▸ **What this task involves**
Copy out every line of the records in which "Issuing" can be found.

(Task input)

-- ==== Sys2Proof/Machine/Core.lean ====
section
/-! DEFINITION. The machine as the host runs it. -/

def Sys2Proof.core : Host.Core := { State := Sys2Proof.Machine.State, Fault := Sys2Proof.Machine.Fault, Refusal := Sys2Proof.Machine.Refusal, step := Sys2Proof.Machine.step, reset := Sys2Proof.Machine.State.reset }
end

(End Task input)
(Task input)

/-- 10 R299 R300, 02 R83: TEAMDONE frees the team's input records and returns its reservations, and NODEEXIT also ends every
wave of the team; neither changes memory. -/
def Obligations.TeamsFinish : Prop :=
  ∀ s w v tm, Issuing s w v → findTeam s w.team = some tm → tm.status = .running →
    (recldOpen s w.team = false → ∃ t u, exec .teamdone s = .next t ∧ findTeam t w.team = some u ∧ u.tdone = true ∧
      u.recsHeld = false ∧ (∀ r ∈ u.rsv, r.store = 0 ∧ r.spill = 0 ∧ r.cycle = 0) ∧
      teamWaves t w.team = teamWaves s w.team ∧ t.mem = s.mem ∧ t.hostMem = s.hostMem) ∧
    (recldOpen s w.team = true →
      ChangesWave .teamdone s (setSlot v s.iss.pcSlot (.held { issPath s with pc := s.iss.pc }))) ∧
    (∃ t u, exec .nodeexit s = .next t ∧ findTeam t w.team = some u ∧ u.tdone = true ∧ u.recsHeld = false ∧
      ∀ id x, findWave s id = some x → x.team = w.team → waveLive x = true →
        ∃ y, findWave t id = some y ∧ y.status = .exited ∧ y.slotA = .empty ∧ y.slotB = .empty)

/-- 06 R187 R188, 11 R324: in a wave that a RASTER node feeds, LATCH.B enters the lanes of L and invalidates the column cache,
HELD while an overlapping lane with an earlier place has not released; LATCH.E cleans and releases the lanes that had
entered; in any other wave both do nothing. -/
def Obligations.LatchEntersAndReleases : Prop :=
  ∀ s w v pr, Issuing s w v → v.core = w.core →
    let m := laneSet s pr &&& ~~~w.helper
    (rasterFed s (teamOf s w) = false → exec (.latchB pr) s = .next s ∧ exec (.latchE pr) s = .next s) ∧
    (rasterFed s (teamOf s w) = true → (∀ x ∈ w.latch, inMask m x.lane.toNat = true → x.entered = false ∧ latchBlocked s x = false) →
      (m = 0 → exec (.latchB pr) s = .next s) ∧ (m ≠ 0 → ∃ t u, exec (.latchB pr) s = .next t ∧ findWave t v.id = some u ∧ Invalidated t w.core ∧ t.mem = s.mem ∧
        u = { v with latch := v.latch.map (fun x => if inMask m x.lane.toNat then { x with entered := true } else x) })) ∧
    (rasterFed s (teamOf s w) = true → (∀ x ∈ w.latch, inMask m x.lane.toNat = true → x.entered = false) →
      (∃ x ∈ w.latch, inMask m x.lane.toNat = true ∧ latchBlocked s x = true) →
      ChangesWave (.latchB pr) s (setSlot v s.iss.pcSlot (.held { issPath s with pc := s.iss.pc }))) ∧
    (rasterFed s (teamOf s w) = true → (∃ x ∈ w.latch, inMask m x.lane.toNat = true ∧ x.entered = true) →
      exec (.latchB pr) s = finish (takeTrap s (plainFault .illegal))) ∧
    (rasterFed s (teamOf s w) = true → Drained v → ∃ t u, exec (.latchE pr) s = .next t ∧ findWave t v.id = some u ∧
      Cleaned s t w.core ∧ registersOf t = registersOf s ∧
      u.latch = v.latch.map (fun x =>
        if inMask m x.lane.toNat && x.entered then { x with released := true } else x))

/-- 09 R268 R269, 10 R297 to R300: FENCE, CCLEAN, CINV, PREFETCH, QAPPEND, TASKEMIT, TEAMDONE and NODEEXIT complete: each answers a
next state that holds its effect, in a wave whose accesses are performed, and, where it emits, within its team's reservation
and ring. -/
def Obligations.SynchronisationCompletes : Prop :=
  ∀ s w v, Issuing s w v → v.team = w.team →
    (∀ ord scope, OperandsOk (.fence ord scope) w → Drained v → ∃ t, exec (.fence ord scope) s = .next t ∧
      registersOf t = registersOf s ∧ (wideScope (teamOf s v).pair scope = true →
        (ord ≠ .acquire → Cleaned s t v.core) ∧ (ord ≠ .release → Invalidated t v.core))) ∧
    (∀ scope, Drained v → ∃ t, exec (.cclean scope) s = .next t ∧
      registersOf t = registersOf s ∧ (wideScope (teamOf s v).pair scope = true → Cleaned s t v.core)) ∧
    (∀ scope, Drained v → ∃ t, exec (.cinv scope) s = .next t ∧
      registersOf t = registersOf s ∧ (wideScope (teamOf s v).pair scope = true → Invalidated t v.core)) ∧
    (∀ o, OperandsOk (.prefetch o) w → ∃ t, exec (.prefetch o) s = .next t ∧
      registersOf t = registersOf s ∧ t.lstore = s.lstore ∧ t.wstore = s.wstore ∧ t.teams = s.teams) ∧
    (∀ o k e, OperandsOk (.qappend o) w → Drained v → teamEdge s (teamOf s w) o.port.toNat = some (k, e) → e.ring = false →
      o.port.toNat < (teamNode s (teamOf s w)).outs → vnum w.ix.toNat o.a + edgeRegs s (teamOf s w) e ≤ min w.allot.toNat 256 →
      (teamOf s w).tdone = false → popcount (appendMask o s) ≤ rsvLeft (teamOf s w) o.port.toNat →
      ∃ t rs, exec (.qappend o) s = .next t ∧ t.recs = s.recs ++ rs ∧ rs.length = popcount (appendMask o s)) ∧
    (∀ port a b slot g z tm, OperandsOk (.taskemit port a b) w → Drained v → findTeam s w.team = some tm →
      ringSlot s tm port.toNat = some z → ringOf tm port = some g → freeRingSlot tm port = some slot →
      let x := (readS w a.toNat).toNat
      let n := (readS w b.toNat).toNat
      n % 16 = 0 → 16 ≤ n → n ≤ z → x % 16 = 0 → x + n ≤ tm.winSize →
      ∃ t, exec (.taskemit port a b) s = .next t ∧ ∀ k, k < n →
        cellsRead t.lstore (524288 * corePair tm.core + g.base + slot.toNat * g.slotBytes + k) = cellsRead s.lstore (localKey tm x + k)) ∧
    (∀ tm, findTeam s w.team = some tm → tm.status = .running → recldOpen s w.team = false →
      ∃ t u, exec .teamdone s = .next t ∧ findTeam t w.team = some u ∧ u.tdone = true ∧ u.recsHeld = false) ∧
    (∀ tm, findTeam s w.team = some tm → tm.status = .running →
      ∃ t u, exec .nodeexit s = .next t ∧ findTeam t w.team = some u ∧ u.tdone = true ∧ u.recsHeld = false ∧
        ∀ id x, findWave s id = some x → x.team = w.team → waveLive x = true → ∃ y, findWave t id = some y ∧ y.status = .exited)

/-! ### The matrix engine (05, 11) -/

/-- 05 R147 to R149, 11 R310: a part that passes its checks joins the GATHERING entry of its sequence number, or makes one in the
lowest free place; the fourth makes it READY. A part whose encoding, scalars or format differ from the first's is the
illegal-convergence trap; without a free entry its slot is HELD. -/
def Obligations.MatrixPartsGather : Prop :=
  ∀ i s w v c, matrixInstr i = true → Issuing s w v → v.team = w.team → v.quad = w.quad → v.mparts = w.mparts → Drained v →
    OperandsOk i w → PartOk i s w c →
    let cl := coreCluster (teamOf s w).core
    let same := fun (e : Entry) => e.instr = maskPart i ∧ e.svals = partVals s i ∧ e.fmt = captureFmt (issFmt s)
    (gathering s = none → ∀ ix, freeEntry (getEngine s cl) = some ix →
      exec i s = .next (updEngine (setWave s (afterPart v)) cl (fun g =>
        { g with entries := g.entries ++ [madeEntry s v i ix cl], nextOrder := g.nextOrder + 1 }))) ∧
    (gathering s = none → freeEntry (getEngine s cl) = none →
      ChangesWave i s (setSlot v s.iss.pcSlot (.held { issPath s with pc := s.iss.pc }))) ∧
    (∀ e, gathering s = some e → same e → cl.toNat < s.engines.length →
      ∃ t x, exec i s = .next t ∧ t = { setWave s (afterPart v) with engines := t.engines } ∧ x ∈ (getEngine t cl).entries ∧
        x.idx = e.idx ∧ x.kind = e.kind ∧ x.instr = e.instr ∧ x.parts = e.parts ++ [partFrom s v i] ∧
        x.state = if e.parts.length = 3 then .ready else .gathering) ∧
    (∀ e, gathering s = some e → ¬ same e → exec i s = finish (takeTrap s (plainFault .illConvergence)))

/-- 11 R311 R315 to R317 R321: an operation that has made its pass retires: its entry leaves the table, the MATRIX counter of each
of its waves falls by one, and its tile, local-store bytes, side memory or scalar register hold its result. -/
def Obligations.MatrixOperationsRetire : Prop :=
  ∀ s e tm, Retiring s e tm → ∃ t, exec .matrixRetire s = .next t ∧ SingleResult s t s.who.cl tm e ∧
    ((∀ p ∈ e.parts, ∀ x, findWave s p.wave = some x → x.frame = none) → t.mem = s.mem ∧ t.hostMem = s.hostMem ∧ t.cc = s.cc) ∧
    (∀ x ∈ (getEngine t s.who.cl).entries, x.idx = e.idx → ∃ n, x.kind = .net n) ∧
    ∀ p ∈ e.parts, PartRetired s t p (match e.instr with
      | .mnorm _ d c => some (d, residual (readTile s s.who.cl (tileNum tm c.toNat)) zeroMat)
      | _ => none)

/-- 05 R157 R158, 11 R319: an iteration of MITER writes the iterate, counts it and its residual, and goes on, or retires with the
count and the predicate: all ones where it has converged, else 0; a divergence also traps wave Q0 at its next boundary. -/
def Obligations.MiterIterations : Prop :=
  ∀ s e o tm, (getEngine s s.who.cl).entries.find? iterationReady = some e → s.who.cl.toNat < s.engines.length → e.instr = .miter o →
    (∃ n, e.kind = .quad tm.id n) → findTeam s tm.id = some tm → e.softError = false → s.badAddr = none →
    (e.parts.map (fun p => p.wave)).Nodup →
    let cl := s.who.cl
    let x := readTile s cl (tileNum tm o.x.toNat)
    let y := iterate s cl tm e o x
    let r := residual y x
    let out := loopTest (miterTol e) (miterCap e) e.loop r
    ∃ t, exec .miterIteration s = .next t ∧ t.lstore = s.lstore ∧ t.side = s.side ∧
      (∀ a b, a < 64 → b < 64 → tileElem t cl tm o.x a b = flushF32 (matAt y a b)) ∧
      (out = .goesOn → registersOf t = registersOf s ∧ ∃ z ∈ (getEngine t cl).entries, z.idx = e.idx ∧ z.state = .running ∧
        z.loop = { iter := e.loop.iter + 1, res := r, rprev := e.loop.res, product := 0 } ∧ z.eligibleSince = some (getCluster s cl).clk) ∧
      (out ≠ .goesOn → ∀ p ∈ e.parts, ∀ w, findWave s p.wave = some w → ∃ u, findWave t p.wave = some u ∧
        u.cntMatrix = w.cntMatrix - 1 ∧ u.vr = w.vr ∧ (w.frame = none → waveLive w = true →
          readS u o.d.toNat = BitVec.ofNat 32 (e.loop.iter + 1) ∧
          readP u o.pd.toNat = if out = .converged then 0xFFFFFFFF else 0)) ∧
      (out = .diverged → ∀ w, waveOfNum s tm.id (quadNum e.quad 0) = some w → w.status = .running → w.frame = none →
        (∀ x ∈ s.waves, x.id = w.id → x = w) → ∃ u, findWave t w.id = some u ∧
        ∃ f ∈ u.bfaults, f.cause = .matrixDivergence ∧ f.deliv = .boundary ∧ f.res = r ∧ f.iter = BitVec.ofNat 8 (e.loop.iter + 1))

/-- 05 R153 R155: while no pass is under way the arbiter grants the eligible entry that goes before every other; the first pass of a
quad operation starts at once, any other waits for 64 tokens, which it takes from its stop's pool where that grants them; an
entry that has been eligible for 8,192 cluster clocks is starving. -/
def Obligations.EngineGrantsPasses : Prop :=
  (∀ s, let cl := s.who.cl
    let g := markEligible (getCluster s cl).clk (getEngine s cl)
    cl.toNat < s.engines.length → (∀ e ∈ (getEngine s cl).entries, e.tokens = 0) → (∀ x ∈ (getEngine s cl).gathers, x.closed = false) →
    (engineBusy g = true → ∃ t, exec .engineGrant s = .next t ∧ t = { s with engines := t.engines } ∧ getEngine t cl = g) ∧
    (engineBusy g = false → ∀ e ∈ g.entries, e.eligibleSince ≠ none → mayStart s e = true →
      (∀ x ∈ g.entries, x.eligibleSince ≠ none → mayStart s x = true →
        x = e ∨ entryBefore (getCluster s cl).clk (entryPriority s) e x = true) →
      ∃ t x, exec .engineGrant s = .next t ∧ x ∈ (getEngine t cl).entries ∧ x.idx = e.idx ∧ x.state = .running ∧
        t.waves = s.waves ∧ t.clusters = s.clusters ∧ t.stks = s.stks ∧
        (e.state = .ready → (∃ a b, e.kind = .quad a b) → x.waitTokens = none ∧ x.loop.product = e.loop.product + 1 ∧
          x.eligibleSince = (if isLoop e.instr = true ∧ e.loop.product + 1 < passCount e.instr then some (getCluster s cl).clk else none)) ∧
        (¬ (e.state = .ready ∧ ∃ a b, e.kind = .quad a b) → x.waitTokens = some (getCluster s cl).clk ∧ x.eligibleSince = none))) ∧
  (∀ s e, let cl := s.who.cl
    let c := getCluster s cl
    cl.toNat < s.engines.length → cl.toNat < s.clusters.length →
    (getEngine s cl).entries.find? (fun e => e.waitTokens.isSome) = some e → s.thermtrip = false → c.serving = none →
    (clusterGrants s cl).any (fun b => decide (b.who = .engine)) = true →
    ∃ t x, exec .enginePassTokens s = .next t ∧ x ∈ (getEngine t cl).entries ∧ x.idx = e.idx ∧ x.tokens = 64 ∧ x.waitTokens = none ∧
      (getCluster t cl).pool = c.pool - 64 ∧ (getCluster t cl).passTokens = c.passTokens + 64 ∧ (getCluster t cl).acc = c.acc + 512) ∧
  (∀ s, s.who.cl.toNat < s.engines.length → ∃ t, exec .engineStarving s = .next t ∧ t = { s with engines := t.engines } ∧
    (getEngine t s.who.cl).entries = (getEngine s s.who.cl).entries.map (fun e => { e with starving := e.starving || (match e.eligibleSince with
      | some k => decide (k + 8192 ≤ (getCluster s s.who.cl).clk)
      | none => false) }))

(End Task input)

▸ **Answer below**
  ∀ s w v tm, Issuing s w v → findTeam s w.team = some tm → tm.status = .running →
  ∀ s w v pr, Issuing s w v → v.core = w.core →
  ∀ s w v, Issuing s w v → v.team = w.team →
  ∀ i s w v c, matrixInstr i = true → Issuing s w v → v.team = w.team → v.quad = w.quad → v.mparts = w.mparts → Drained v →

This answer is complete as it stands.